When the pandemic hit, high school math teacher Chiappetta moved her statistics students’ project proposals online. She traded gallery walks for virtual ones on Flipgrid and asked students to leave feedback for classmates’ projects there. “After a certain point, it's not meaningful for me to quiz my students on their execution of calculations,” said Chiappetta. “The projects that my students do allow me to assess their ability to apply those calculations in context.”

Actively Embrace Mistakes

Creating a mistake-friendly classroom is valuable for all students across academic subjects—but especially in math class, which can be an anxiety provoking environment for students. Carol Dweck, a professor of psychology at Stanford University and author of Mindset: The New Psychology of Success, famously said: “Every time a student makes a mistake … they grow a synapse.”

Will notes that teachers are tapping into this idea in assessments too, normalizing errors and asking students to grapple with problems that are purposely solved incorrectly, requiring students to identify the mistakes and then figure out how to solve them.

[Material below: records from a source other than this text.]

/-- A receiver takes one float bit, none where it comes erased (R191). Where the bit ends a frame: its content, or none for a
frame discarded. The six newest bits before a flag's last 0 are the flag's own. -/
def FloatRx.take (x : FloatRx) : Option Bool → FloatRx × Option (Option (List Nat))
  | none => (⟨0, x.bits, true, x.flagged⟩, none)
  | some true =>
    if x.ones < 5 then ({ x with ones := x.ones + 1, bits := if x.flagged then true :: x.bits else [] }, none)
    else if x.ones == 5 then ({ x with ones := 6 }, none)
    else (⟨7, [], false, false⟩, if x.erased || 5 < x.bits.length then some none else none)
  | some false =>
    if x.ones == 5 then ({ x with ones := 0 }, none)
    else if x.ones == 6 then
      (⟨0, [], false, true⟩,
        if x.erased then some none
        else betweenFlags (x.bits.drop 6))
    else ({ x with ones := 0, bits := if x.flagged then false :: x.bits else [] }, none)

/-- LinkStatus bit [4] follows the float queue (Table 7.8). -/
def Dev.refreshFloat (d : Dev) : Dev := d.setBit Reg.linkStatus 4 d.floatQueued

/-- The next upstream float bit: the frame in transmission, else the response that waits, else the report, else idle
(R191, R193). -/
def Dev.nextFloatBit (d : Dev) : Bool × Dev :=
  let d : Dev := if d.link.upBits.isEmpty then
    (match d.link.upResponse with
     | some c => { d with link := { d.link with upBits := frameBits c, upResponse := none } }
     | none => match d.link.upReport with
       | some c => { d with link := { d.link with upBits := frameBits c, upReport := none } }
       | none => d) else d
  match d.link.upBits with
  | b :: t => (b, ({ d with link := { d.link with upBits := t } } : Dev).refreshFloat)
  | [] => (true, d)

/-! ## Stitches (R183) -/

/-- The 96 bits of a stitch. -/
def stitchBits (addr s0 s1 s2 nibble : Nat) (float : Bool) : Nat :=
  let body := addr % 4096 * 2 ^ 65 + s0 % 2 ^ 20 * 2 ^ 45 + s1 % 2 ^ 20 * 2 ^ 25 + s2 % 2 ^ 20 * 2 ^ 5 + nibble % 16 * 2
    + (if float then 1 else 0)
  5 * 2 ^ 93 + body * 2 ^ 16 + crc16Bits (bitsOf 77 body)

/-- The stitch that leaves is the last of its set (R188): j = 7 in the device's later window. -/
def lastOfSet (wa j : Nat) (second : Bool) : Bool :=
  j == 7 && (field wa 12 18 == 0x7F
    || second == (field wa 9 11 < field wa 19 21 || (field wa 9 11 == field wa 19 21 && field wa 0 6 < field wa 12 18)))

/-- Release the buffer of a tick row (R188). -/
def Dev.releaseSet (d : Dev) (row : Nat) : Dev :=
  if d.link.buffer0.row == row && d.link.buffer0.inTransit then
    { d with link := { d.link with buffer0 := { d.link.buffer0 with inTransit := false } } }
  else if d.link.buffer1.row == row && d.link.buffer1.inTransit then
    { d with link := { d.link with buffer1 := { d.link.buffer1 with inTransit := false } } }
  else d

Algebra 1 teacher Robert McAusland told Will he likes to give students opportunities for redos, giving students time to work through problems they struggled with in prior assessments. With students learning from home, he found that “initial assessment scores were unnaturally high, possibly because students were looking up answers at home.” But as his students became more confident in their abilities to tackle tough problems, “scores are normalizing” and he’s been able to convey to students that “learning to understand mathematics is not about right or wrong. … There are no bad mistakes.”